Informacoes sobre ordens
| Nome do Produto | Numero de Catalogo | UNID | Preco | Qde | FAVORITOS | |
TEL Plasmídeo duplo de Nickase (h) | sc-402207-NIC | 20 µg | $410.00 | |||
TEL Plasmídeo duplo de Nickase (h2) | sc-402207-NIC-2 | 20 µg | $410.00 |
ETV6 (TEL) codifica um fator de transcrição da família ETS que atua predominantemente como um represssor transcricional, controlando a manutenção de células-tronco e progenitoras hematopoéticas, o comprometimento de linhagem e a proliferação homeostática. O TEL integra sinais de vias de sinalização com a regulação da cromatina por meio de interações com correpressores e complexos associados a desacetilases de histonas, moldando programas de expressão gênica envolvidos em diferenciação e apoptose. A disrupção de ETV6 contribui para a instabilidade genômica e para o controle transcricional alterado, e ETV6 é recorrentemente implicado em neoplasias hematológicas por meio de translocações, mutações pontuais e haploinsuficiência. Como um nó central no desenvolvimento do sangue e em fusões gênicas leucemogênicas, o TEL é amplamente estudado por seu papel em redes transcricionais oncogênicas e em vias de sinalização de quinases aberrantes.
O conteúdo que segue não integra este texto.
-- ==== Sys2Proof/Decode.lean ====
section
/-! DEFINITION. The codec (30_encoding.md): field extraction, the decoder, total on any bytes (R97), and the encoder, its
inverse (R99). The opcode and function numbers are the parameter `OPC` as the spec fills it (R100 to R102, log 11);
they stand in `decodeFunct0`, `decodeFunct1`, `decodeOpcode` and `encode` only. -/

namespace Sys2Proof

/-! ## Fields (R91 to R93) -/

/-- `opcode`, bits 31:26. -/
def fieldOpcode (w : Word) : BitVec 6 := w.extractLsb' 26 6
/-- `rs1`, bits 25:21. -/
def fieldRs1 (w : Word) : Reg := w.extractLsb' 21 5
/-- `rs2` of the Register format, bits 20:16. -/
def fieldRs2 (w : Word) : Reg := w.extractLsb' 16 5
/-- `rd` of the Register format, bits 15:11. -/
def fieldRdR (w : Word) : Reg := w.extractLsb' 11 5
/-- `shamt`, bits 10:6: no instruction reads it (R105). -/
def fieldShamt (w : Word) : BitVec 5 := w.extractLsb' 6 5
/-- `funct`, bits 5:0. -/
def fieldFunct (w : Word) : BitVec 6 := w.extractLsb' 0 6
/-- `rd` of the Immediate format, bits 20:16. -/
def fieldRdI (w : Word) : Reg := w.extractLsb' 16 5
/-- `imm`, bits 15:0. -/
def fieldImm (w : Word) : BitVec 16 := w.extractLsb' 0 16
/-- `offset` of the Jump format, bits 25:0. -/
def fieldOffset (w : Word) : BitVec 26 := w.extractLsb' 0 26

/-! ## Decoding -/

/-- The function codes under opcode 0 (R101); `none`: unassigned (R104). -/
def decodeFunct0 (w : Word) : Option Instr :=
  match (fieldFunct w).toNat with
  | 0x00 => some .nop
  | 0x04 => some (.sll (fieldRdR w) (fieldRs1 w) (fieldRs2 w))
  | 0x06 => some (.srl (fieldRdR w) (fieldRs1 w) (fieldRs2 w))
  | 0x07 => some (.sra (fieldRdR w) (fieldRs1 w) (fieldRs2 w))
  | 0x10 => some .sequ
  | 0x11 => some .sneu
  | 0x12 => some .sltu
  | 0x13 => some .sgtu
  | 0x14 => some .sleu
  | 0x15 => some .sgeu
  | 0x20 => some (.add (fieldRdR w) (fieldRs1 w) (fieldRs2 w))
  | 0x21 => some (.addu (fieldRdR w) (fieldRs1 w) (fieldRs2 w))
  | 0x22 => some (.sub (fieldRdR w) (fieldRs1 w) (fieldRs2 w))
  | 0x23 => some (.subu (fieldRdR w) (fieldRs1 w) (fieldRs2 w))
  | 0x24 => some (.and (fieldRdR w) (fieldRs1 w) (fieldRs2 w))
  | 0x25 => some (.or (fieldRdR w) (fieldRs1 w) (fieldRs2 w))
  | 0x26 => some (.xor (fieldRdR w) (fieldRs1 w) (fieldRs2 w))
  | 0x28 => some (.seq (fieldRdR w) (fieldRs1 w) (fieldRs2 w))
  | 0x29 => some (.sne (fieldRdR w) (fieldRs1 w) (fieldRs2 w))
  | 0x2A => some (.slt (fieldRdR w) (fieldRs1 w) (fieldRs2 w))
  | 0x2B => some (.sgt (fieldRdR w) (fieldRs1 w) (fieldRs2 w))
  | 0x2C => some (.sle (fieldRdR w) (fieldRs1 w) (fieldRs2 w))
  | 0x2D => some (.sge (fieldRdR w) (fieldRs1 w) (fieldRs2 w))
  | 0x30 => some .movi2s
  | 0x31 => some .movs2i
  | 0x32 => some .movf
  | 0x33 => some .movd
  | 0x34 => some .movfp2i
  | 0x35 => some .movi2fp
  | _ => none

/-- The function codes under opcode 1 (R102); `none`: unassigned (R104). -/
def decodeFunct1 (w : Word) : Option Instr :=
  match (fieldFunct w).toNat with
  | 0x00 => some (.addf (fieldRdR w) (fieldRs1 w) (fieldRs2 w))
  | 0x01 => some (.subf (fieldRdR w) (fieldRs1 w) (fieldRs2 w))
  | 0x02 => some (.multf (fieldRdR w) (fieldRs1 w) (fieldRs2 w))
  | 0x03 => some (.divf (fieldRdR w) (fieldRs1 w) (fieldRs2 w))
  | 0x04 => some (.addd (fieldRdR w) (fieldRs1 w) (fieldRs2 w))
  | 0x05 => some (.subd (fieldRdR w) (fieldRs1 w) (fieldRs2 w))
  | 0x06 => some (.multd (fieldRdR w) (fieldRs1 w) (fieldRs2 w))
  | 0x07 => some (.divd (fieldRdR w) (fieldRs1 w) (fieldRs2 w))
  | 0x08 => some .cvtf2d
  | 0x09 => some .cvtf2i
  | 0x0A => some .cvtd2f
  | 0x0B => some .cvtd2i
  | 0x0C => some .cvti2f
  | 0x0D => some .cvti2d
  | 0x0E => some (.mult (fieldRdR w) (fieldRs1 w) (fieldRs2 w))
  | 0x0F => some (.div (fieldRdR w) (fieldRs1 w) (fieldRs2 w))
  | 0x10 => some (.eqf (fieldRs1 w) (fieldRs2 w))
  | 0x11 => some (.nef (fieldRs1 w) (fieldRs2 w))
  | 0x12 => some (.ltf (fieldRs1 w) (fieldRs2 w))
  | 0x13 => some (.gtf (fieldRs1 w) (fieldRs2 w))
  | 0x14 => some (.lef (fieldRs1 w) (fieldRs2 w))
  | 0x15 => some (.gef (fieldRs1 w) (fieldRs2 w))
  | 0x16 => some .multu
  | 0x17 => some .divu
  | 0x18 => some (.eqd (fieldRs1 w) (fieldRs2 w))
  | 0x19 => some (.ned (fieldRs1 w) (fieldRs2 w))
  | 0x1A => some (.ltd (fieldRs1 w) (fieldRs2 w))
  | 0x1B => some (.gtd (fieldRs1 w) (fieldRs2 w))
  | 0x1C => some (.led (fieldRs1 w) (fieldRs2 w))
  | 0x1D => some (.ged (fieldRs1 w) (fieldRs2 w))
  | _ => none

/-- The primary opcodes (R100); opcodes 0 and 1 go on to their function codes (R94). -/
def decodeOpcode (w : Word) : Option Instr :=
  match (fieldOpcode w).toNat with
  | 0x00 => decodeFunct0 w
  | 0x01 => decodeFunct1 w
  | 0x02 => some (.j (fieldOffset w))
  | 0x03 => some (.jal (fieldOffset w))
  | 0x04 => some (.beqz (fieldRs1 w) (fieldImm w))
  | 0x05 => some (.bnez (fieldRs1 w) (fieldImm w))
  | 0x06 => some (.bfpt (fieldImm w))
  | 0x07 => some (.bfpf (fieldImm w))
  | 0x08 => some (.addi (fieldRdI w) (fieldRs1 w) (fieldImm w))
  | 0x09 => some (.addui (fieldRdI w) (fieldRs1 w) (fieldImm w))
  | 0x0A => some (.subi (fieldRdI w) (fieldRs1 w) (fieldImm w))
  | 0x0B => some (.subui (fieldRdI w) (fieldRs1 w) (fieldImm w))
  | 0x0C => some (.andi (fieldRdI w) (fieldRs1 w) (fieldImm w))
  | 0x0D => some (.ori (fieldRdI w) (fieldRs1 w) (fieldImm w))
  | 0x0E => some (.xori (fieldRdI w) (fieldRs1 w) (fieldImm w))
  | 0x0F => some (.lhi (fieldRdI w) (fieldImm w))
  | 0x10 => some .rfe
  | 0x11 => some .trap
  | 0x12 => some .jr
  | 0x13 => some .jalr
  | 0x14 => some (.slli (fieldRdI w) (fieldRs1 w) (fieldImm w))
  | 0x16 => some (.srli (fieldRdI w) (fieldRs1 w) (fieldImm w))
  | 0x17 => some (.srai (fieldRdI w) (fieldRs1 w) (fieldImm w))
  | 0x18 => some (.seqi (fieldRdI w) (fieldRs1 w) (fieldImm w))
  | 0x19 => some (.snei (fieldRdI w) (fieldRs1 w) (fieldImm w))
  | 0x1A => some (.slti (fieldRdI w) (fieldRs1 w) (fieldImm w))
  | 0x1B => some (.sgti (fieldRdI w) (fieldRs1 w) (fieldImm w))
  | 0x1C => some (.slei (fieldRdI w) (fieldRs1 w) (fieldImm w))
  | 0x1D => some (.sgei (fieldRdI w) (fieldRs1 w) (fieldImm w))
  | 0x20 => some (.lb (fieldRdI w) (fieldRs1 w) (fieldImm w))
  | 0x21 => some (.lh (fieldRdI w) (fieldRs1 w) (fieldImm w))
  | 0x23 => some (.lw (fieldRdI w) (fieldRs1 w) (fieldImm w))
  | 0x24 => some (.lbu (fieldRdI w) (fieldRs1 w) (fieldImm w))
  | 0x25 => some (.lhu (fieldRdI w) (fieldRs1 w) (fieldImm w))
  | 0x26 => some (.lf (fieldRdI w) (fieldRs1 w) (fieldImm w))
  | 0x27 => some (.ld (fieldRdI w) (fieldRs1 w) (fieldImm w))
  | 0x28 => some (.sb (fieldRdI w) (fieldRs1 w) (fieldImm w))
  | 0x29 => some (.sh (fieldRdI w) (fieldRs1 w) (fieldImm w))
  | 0x2B => some (.sw (fieldRdI w) (fieldRs1 w) (fieldImm w))
  | 0x2E => some (.sf (fieldRdI w) (fieldRs1 w) (fieldImm w))
  | 0x2F => some (.sd (fieldRdI w) (fieldRs1 w) (fieldImm w))
  | 0x30 => some .sequi
  | 0x31 => some .sneui
  | 0x32 => some .sltui
  | 0x33 => some .sgtui
  | 0x34 => some .sleui
  | 0x35 => some .sgeui
  | _ => none

/-- The instruction of a word, `none` where its opcode or function code is unassigned (R97, R104). -/
def decodeWord (w : Word) : Option Instr := decodeOpcode w

/-- What the decoder makes of bytes. -/
inductive Decoded where
  /-- An instruction of the table. -/
  | instr (i : Instr)
  /-- Four bytes whose word is no row of the table: class Unimplemented, it runs as a no-op (R104, log 10). -/
  | unassigned (w : Word)
  /-- Fewer than four bytes: no instruction (R90). -/
  | truncated
deriving DecidableEq, Repr

/-- The word in four bytes, the lowest address in bits 7:0 (R61, R90). -/
def wordOfBytes (b0 b1 b2 b3 : Byte) : Word := b3 ++ b2 ++ b1 ++ b0

/-- The bytes of a word, lowest address first (R61). -/
def bytesOfWord (w : Word) : List Byte :=
  [w.extractLsb' 0 8, w.extractLsb' 8 8, w.extractLsb' 16 8, w.extractLsb' 24 8]

/-- The decoder, total on any bytes: it reads the first four (R90, R97). -/
def decode : List Byte → Decoded
  | b0 :: b1 :: b2 :: b3 :: _ =>
    match decodeWord (wordOfBytes b0 b1 b2 b3) with
    | some i => .instr i
    | none => .unassigned (wordOfBytes b0 b1 b2 b3)
  | _ => .truncated

/-- The bytes of a table row's bits as the hardware stores them: byte `k` is bits `8k+7..8k`, and bits at or above
`nbits` are 0. -/
def tableBytes (nbits w : Nat) : List Byte :=
  (List.range 4).map fun k => BitVec.ofNat 8 ((w % 2 ^ nbits) / 2 ^ (8 * k))

/-- The instruction the decoder reads from an instruction whose bits are `w`. -/
def decodeTableWord (nbits w : Nat) : Option Instr :=
  match decode (tableBytes nbits w) with
  | .instr i => some i
  | _ => none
TEL O Plasmídeo de Nickase Dupla (h) consiste num par de plasmídeos combinados, concebidos para a edição de alta especificidade do locus ETV6 em linhas celulares human. Cada plasmídeo expressa uma nickase Cas9 D10A e um sgRNA distinto que tem como alvo cadeias de ADN opostas dentro de ETV6. Quando direcionadas para locais adjacentes em cadeias de ADN opostas, as duas nickases geram cortes deslocados numa única cadeia que, em conjunto, produzem uma quebra escalonada de cadeia dupla, exigindo uma atividade coordenada no alvo por parte de ambas as guias. A quebra de ADN resultante é resolvida por vias de reparação celular endógenas, mais frequentemente através da junção de extremidades não homólogas (NHEJ), levando a inserções ou deleções que perturbam a função ETV6. Ao exigir o envolvimento de dois sgRNA no locus alvo, a abordagem de dupla nickase aumenta a especificidade da edição e fornece uma estratégia CRISPR complementar para aplicações em que se deseja um controlo adicional sobre a precisão do direcionamento.
Para apoiar a identificação eficiente das células editadas, um plasmídeo codifica GFP para visualização fluorescente das populações transfectadas, enquanto o plasmídeo complementar transporta um gene de resistência à puromicina para seleção antibiótica. Em conjunto, estas características apoiam o enriquecimento eficiente das populações co-transfectadas e simplificam a validação dos clones com ETV6 interrompido.
Apenas para uso em investigação. Não se destina a uso diagnóstico ou terapêutico.